JIMINEZ v. COMMISSIONER OF SOCIAL SECURITY

CourtDistrict Court, D. New Jersey
DecidedAugust 28, 2020
Docket2:19-cv-12662
StatusUnknown

This text of JIMINEZ v. COMMISSIONER OF SOCIAL SECURITY (JIMINEZ v. COMMISSIONER OF SOCIAL SECURITY) is published on Counsel Stack Legal Research, covering District Court, D. New Jersey primary law. Counsel Stack provides free access to over 12 million legal documents including statutes, case law, regulations, and constitutions.

Bluebook
JIMINEZ v. COMMISSIONER OF SOCIAL SECURITY, (D.N.J. 2020).

Opinion

NOT FOR PUBLICATION

UNITED STATES DISTRICT COURT DISTRICT OF NEW JERSEY

: ITRIAN JIMINEZ, : Civil Action No. 19-12662 (SRC) : Plaintiff, : : OPINION v. : : COMMISSIONER OF : SOCIAL SECURITY, : Defendant. : : :

CHESLER, District Judge This matter comes before the Court on the appeal by Plaintiff Itrian Jiminez (“Plaintiff”) of the final decision of the Commissioner of Social Security (“Commissioner”) determining that she was not disabled under the Social Security Act (the “Act”). This Court exercises jurisdiction pursuant to 42 U.S.C. § 405(g) and, having considered the submissions of the parties without oral argument, pursuant to L. CIV. R. 9.1(b), finds that the Commissioner’s decision will be vacated and remanded.

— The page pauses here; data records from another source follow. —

/-- The bytes of a page of the image. -/
def pageBytes (t : TableStore) (n : Nat) : List Byte := ((imageBytes t).drop (pageSize * n)).take pageSize

/-! ## Configuration memory port (R212) -/

/-- The transfers of a write. -/
def writeTransfers (a : Nat) (bs : List Byte) : List Transfer := [⟨[0x06], []⟩, ⟨0x02 :: (be16 a ++ bs), []⟩]

/-- The transfer of a read, with the bytes it reads. -/
def readTransfer (a : Nat) (bs : List Byte) : Transfer := ⟨0x03 :: be16 a, bs⟩

/-- The transfer of a ready status, with the byte it reads. -/
def statusTransfer (b : Byte) : Transfer := ⟨[0x05], [b]⟩

/-- The status byte the port reads: bit 0 is set while the device is busy and the other bits are the device's own (log 34);
a device that does not answer reads 0xFF, which shows busy. -/
def readStatus (e : Eeprom) (busy : Bool) (draw : Nat) : Byte :=
  if e.answers then (if busy then Config.statusByte draw ||| 0x01 else Config.statusByte draw &&& 0xFE) else blankByte

/-- The port's state is set. -/
def setConfigPort (p : ConfigPort) (s : State) : State := s.setTables { s.tables with port := p }

/-! ## Start-up load (R203) -/

/-- One byte as the start-up load reads it: 0xFF from a device that does not answer. -/
def loadByte (e : Eeprom) (a : Nat) : Byte := if e.answers then memRead e.cells a else blankByte

/-- Addresses 1 to 4,702, the second read of the start-up load (R203 step 2). -/
def loadRest (e : Eeprom) : List Byte := (List.range Config.imageLast).map fun i => loadByte e (i + 1)

/-- A run of bytes cut into records of a size. -/
def cutRecords (size : Nat) : Nat → List Byte → List (List Byte)
  | 0, _ => []
  | n + 1, bs => bs.take size :: cutRecords size n (bs.drop size)

/-- Where a table starts in the image body, counted from the tables ahead of it. -/
def bodyOffset (id : TableId) : Nat :=
  ((tableOrder.takeWhile fun j => decide (j ≠ id)).map fun j => 2 + j.capacity * j.recordSize).sum

/-- R203 step 3: a table as the image holds it, before it is closed: its records and its count, every record below the
count written. The one record of the global parameter table is its two parts (R202). A count beyond the capacity is taken
as it stands (DESIGN CHOICE, log 44). -/
def loadedTable (body : List Byte) (id : TableId) : Table :=
  let b := body.drop (bodyOffset id)
  let count := at8 b 1
  let below := match id with | .global => 2 * count | _ => count
  { validity := .invalid
    count := count
    recs := cutRecords id.recordSize id.capacity (b.drop 2)
    written := (List.range id.capacity).map fun i => decide (i < below) }

/-- The image holds a table as VALID, state byte 2 (R202); a byte other than 0 and 2 counts as stored INVALID (DESIGN
CHOICE, log 44). -/
def storedValid (body : List Byte) (id : TableId) : Bool := decide (at8 (body.drop (bodyOffset id)) 0 = 2)

/-- The stored record count of a table. -/
def storedCount (body : List Byte) (id : TableId) : Nat := at8 (body.drop (bodyOffset id)) 1

/-- R203: the order in which the tables stored VALID are closed. -/
def closingOrder : List TableId := [.global, .zones, .groups, .fans, .stations, .hash, .scenarios, .directory]

/-- The tables stored VALID are closed one after another; the first bad record index of each is collected. -/
def closeStored (body : List Byte) : List TableId → TableStore → TableStore × List (TableId × Nat)
  | [], t => (t, [])
  | id :: rest, t =>
    if storedValid body id then
      let p := closeTable id (storedCount body id) t
      let q := closeStored body rest p.1
      (q.1, (id, p.2.getD 0) :: q.2)
    else closeStored body rest t

/-- Every table is taken from the image. -/
def takeTables (body : List Byte) (t : TableStore) : TableStore :=
  tableOrder.foldl (fun u id => u.set id (loadedTable body id)) t

/-- What the start-up load finds. -/
inductive ImageFound where
  | absent
  | bad
  | good (body : List Byte)
  deriving DecidableEq, Repr

/-- R203 steps 1 and 2: signature and CRC. -/
def imageFound (e : Eeprom) : ImageFound :=
  if loadByte e 0 ≠ signature then .absent
  else
    let bytes := loadRest e
    let body := bytes.take 4700
    if imageCrc body = at16 bytes 4700 then .good body else .bad

/-- The cause codes of TABLE STATE (R95). -/
def causeOpen : Nat := 0
def causeClose : Nat := 1
def causeStartUp : Nat := 2
def causeStore : Nat := 3

/-- R203: one TABLE STATE notice per table in table-code order. A table that was not closed, as the image is absent or bad or
holds it as not VALID, carries first bad record index 0 (DESIGN CHOICE, log 15: the manual gives none). -/
def tableNotices (bads : List (TableId × Nat)) : List TableId → State → State
  | [], s => s
  | id :: rest, s =>
    tableNotices bads rest
      (tableNotice (tableCode id) (s.tables.get id).validity causeStartUp
        (((bads.find? fun p => decide (p.1 = id)).map Prod.snd).getD 0) s)

/-- R203, R205: the tables and the fault indication are set from what the load found; the first bad record indexes. -/
def setLoaded (found : ImageFound) (s : State) : State × List (TableId × Nat) :=
  let port : ConfigPort :=
    ⟨.idle, readTransfer 0 [loadByte s.eeprom 0] ::
      match found with | .absent => [] | _ => [readTransfer 1 (loadRest s.eeprom)]⟩
  match found with
  | .absent => (s.setTables { s.tables with imageFault := false, port := port }, [])
  | .bad => (s.setTables { s.tables with imageFault := true, port := port }, [])
  | .good body =>
    let p := closeStored body closingOrder (takeTables body { s.tables with imageFault := false, port := port })
    (s.setTables p.1, p.2)

/-- The image is good. -/
def imageGood : ImageFound → Bool
  | .good _ => true
  | _ => false

/-- R203: the start-up load ends: tables, L (R67), notices, authority (R172, R183), own address (R7). The notice of the
image carries first bad record index 0 (DESIGN CHOICE, log 15: the manual gives none). -/
def endStartUpLoad (s : State) : State :=
  let found := imageFound s.eeprom
  let p := setLoaded found s
  let t := tableNotice 0 (if imageGood found then .valid else .invalid) causeStartUp 0 (lengthChanged s.params.L p.1)
  updateOwnAddr (leaveStarting (tableNotices p.2 tableOrder t))

/-- The start-up load is running: after a reset, in STARTING, outside the continuity test (R203, R208). -/
def loading (s : State) : Bool :=
  !s.chip.inReset && !s.chip.testMode && decide (s.auth.state = .starting)

/-! ## Store engine (R204) -/

/-- The address and bytes of a write. -/
def writeOf (t : TableStore) : StoreWrite → Nat × List Byte
  | .clearSignature => (0, [0])
  | .page n => (pageSize * n, pageBytes t n)
  | .setSignature => (0, [signature])

/-- The write that follows a write that became ready; none after the last. -/
def nextWrite : StoreWrite → Option StoreWrite
  | .clearSignature => some (.page 0)
  | .page n => if n < lastPage then some (.page (n + 1)) else some .setSignature
  | .setSignature => none

/-- A run of bytes is written into a device that answers; one that does not answer takes nothing (R212). -/
def Eeprom.write (e : Eeprom) (a : Nat) (bs : List Byte) : Eeprom :=
  if e.answers then { e with cells := memWriteRun e.cells a bs } else e

/-- R204: a write lands in the EEPROM. The signature lands when its write becomes ready, every other byte as its write
is made (log 8). -/
def landed (t : TableStore) (w : StoreWrite) (e : Eeprom) : Eeprom :=
  match w with
  | .setSignature => e
  | _ => e.write (writeOf t w).1 (writeOf t w).2

/-- R204, R212: the port makes a write, after the ready-status transfer that made way for it, and polls for 20 ms; a write
outside the EEPROM is a fault (log 26). -/
def makeWrite (polled : List Transfer) (w : StoreWrite) (s : State) : Host.Outcome State Fault Refusal :=
  let p := writeOf s.tables w
  if p.1 + p.2.length ≤ Config.eepromSize then
    finish ((s.setEeprom (landed s.tables w s.eeprom)).setTables
      { s.tables with
        store := .running w Config.storeLimit
        port := ⟨.writing, polled ++ writeTransfers p.1 p.2⟩ })
  else .fault (.configMemoryAddress p.1)

/-- R212: the transfer by which the port polls the ready status. -/
def pollOf (busy : Bool) (s : State) : Transfer := statusTransfer (readStatus s.eeprom busy s.draws)

/-- R212: the port polls the ready status of the write in progress: the poll follows the transfers of the write. -/
def pollStatus (w : StoreWrite) (busy : Bool) (s : State) : State :=
  let p := writeOf s.tables w
  (setConfigPort { s.tables.port with transfers := writeTransfers p.1 p.2 ++ [pollOf busy s] } s).setDraws (s.draws + 1)

/-- R204: the STORE ends as done or as failed. Its notice carries first bad record index 0 (DESIGN CHOICE, log 15). -/
def endStore (failed : Bool) (s : State) : State :=
  tableNotice 0 (if failed then .invalid else .valid) causeStore 0
    (s.setTables { s.tables with
      store := .idle
      imageFault := failed
      port := { s.tables.port with mode := .idle } })

/-! ## Meanings -/

/-- START_UP_LOAD_END (R203): the load has found that the device answers, or that it does not (log 7). -/
def execStartUpLoadEnd (answers : Bool) (s : State) : Host.Outcome State Fault Refusal :=
  finish (if loading s then endStartUpLoad (s.setEeprom { s.eeprom with answers := answers }) else s)

/-- STORE_WRITE_READY (R204, R212): a poll finds the device ready; a device that does not answer shows busy, and its write
stays in progress. -/
def execStoreWriteReady (s : State) : Host.Outcome State Fault Refusal :=
  match s.tables.store with
  | .idle => finish s
  | .running w _ =>
    let t := pollStatus w false s
    if !s.eeprom.answers then finish t
    else
      match nextWrite w with
      | some v => makeWrite [pollOf false s] v t
      | none => finish (endStore false (t.setEeprom (t.eeprom.write 0 [signature])))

In brief, this appeal arises from Plaintiff’s application for disability and supplemental security income benefits, alleging disability beginning November 30, 2014. A hearing was held before ALJ Sharon Allard (the “ALJ”) on November 29, 2017, and the ALJ issued an unfavorable decision on April 26, 2018. Plaintiff sought review of the decision from the Appeals Council. After the Appeals Council denied Plaintiff’s request for review, the ALJ’s decision became the Commissioner’s final decision, and Plaintiff filed this appeal.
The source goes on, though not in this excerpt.